Yellow food color or kesari color - 1 drop or a pinch
Water - 1 and 1/2 cup
Instructions
Heat a tsp of oil and fry cashew nuts on low heat until golden brown and set aside.
Take a pan, heat 1-2 tsp ghee and fry rava until you get the nice aroma.
Take it out from the kadai and set aside.
Now in the same kadai add sugar, water, pineapple pieces, cardamom powder along with 1 tsp of ghee and bring it to boil on a high flame.
Let the pineapple cook properly.
Add the kesar color.
Now simmer and add the fried rava little by little into the boiling syrup water ensuring that the lumps are not getting formed.
Add half of the fried nuts and ghee and stir properly.
Cook for about 4-5 minutes till the rawa is cooked well and the water is absorbed.
Now add rest of the ghee and mix well.
Kesari is ready once the mixture leaves the sides of pan without sticking.

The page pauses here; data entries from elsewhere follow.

/-- The argument words. -/
def State.argWords (s : State) (l : Launch) : State × Except Nat (List W64) :=
  match s.devRead l.ctx l.args.toNat (8 * l.kernel.nargs) with
  | (s, .ok bs) => (s, .ok ((List.range l.kernel.nargs).map (fun i => BitVec.ofNat 64 (field bs (8 * i) 8))))
  | (s, .error e) => (s, .error e)

/-! ### Claims (R296 to R298) -/

/-- Estates that the lanes of a team would claim. -/
def State.claims (s : State) (l : Launch) (wids : List W64) : List Estate :=
  wids.flatMap (fun w => (inheritList l.kernel.inherit).filterMap (fun e => s.findEstate l.ctx l.inc e.1 w))

/-- Cores whose arrays hold rows of estates. -/
def arrayCores (es : List Estate) : List Nat := ((es.filter (fun e => e.inArray)).map (fun e => e.arrayCore)).dedup

/-- A row that a claim brings: the core, tile and row it goes to, its words, and the claiming lane and entry. -/
structure RowIn where
  core : Nat
  tile : Nat
  row  : Nat
  data : List W32
  gid  : Nat
  lane : Nat
  k    : Nat
deriving DecidableEq, Repr

/-- Rows that an estate brings to a lane of a group of width `w`, and the rows discarded (R298). -/
def Estate.rowsFor (e : Estate) (acc : Bool) (core w gid lane k : Nat) : List RowIn × Nat :=
  if acc then
    let own := ownedRows w lane
    let ins := (tilesOf e.tiles).zipIdx.flatMap (fun t =>
      (List.range (min e.r own.length)).map (fun p =>
        ({ core := core
           tile := t.1
           row := own.getD p 0
           data := e.rows.getD (t.2 * e.r + p) []
           gid := gid
           lane := lane
           k := k } : RowIn)))
    (ins, e.rowCount - ins.length)
  else ([], e.rowCount)

/-- What the claims of a team have gathered. -/
structure Claimed where
  ins     : List RowIn := []
  surplus : Nat := 0
  got     : Nat := 0
deriving DecidableEq, Repr

/-- One lane's lookup under one entry (R296, R297). -/
def State.claim (s : State) (gk : Nat) (lane k : Nat) (entry : Nat × List Nat × Bool) (c : Claimed) :
    State × Claimed :=
  let g := s.group gk
  match s.findEstate g.ctx g.inc entry.1 (g.lane lane).wid with
  | none => (s.modLane gk lane (fun l => { l with heir := l.heir ++ [(0, 0)] }), c)
  | some e =>
    let m := min e.slots.length entry.2.1.length
    let r := e.rowsFor entry.2.2 g.core g.width g.gid lane k
    let s := { s with estates := s.estates.erase e }
    let s := s.modLane gk lane (fun l =>
      let l := (List.range m).foldl (fun l j => l.setV (entry.2.1.getD j 0) (e.slots.getD j 0)) l
      { l with heir := l.heir ++ [(1, BitVec.ofNat 32 (2 ^ m - 1))] })
    (s, { ins := c.ins ++ r.1
          surplus := c.surplus + (e.slots.length - m) + r.2
          got := c.got + m })

/-- Whether a row in is the last one for its place. -/
def lastFor (rs : List RowIn) (i : Nat) (r : RowIn) : Bool :=
  !(rs.drop (i + 1)).any (fun q => q.core == r.core && q.tile == r.tile && q.row == r.row)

Remove from the heat and garnish with the remaining fried cashew and raisins.
Serve hot or cold.
Notes
You can store Kesari for 1 or 2 days in the room temperature and it can also be refrigerated for about 4-5 days. Quantity of sugar and ghee is more important in this recipe to make proper kesari. But if you want you can always add less sugar and ghee if you are health conscious.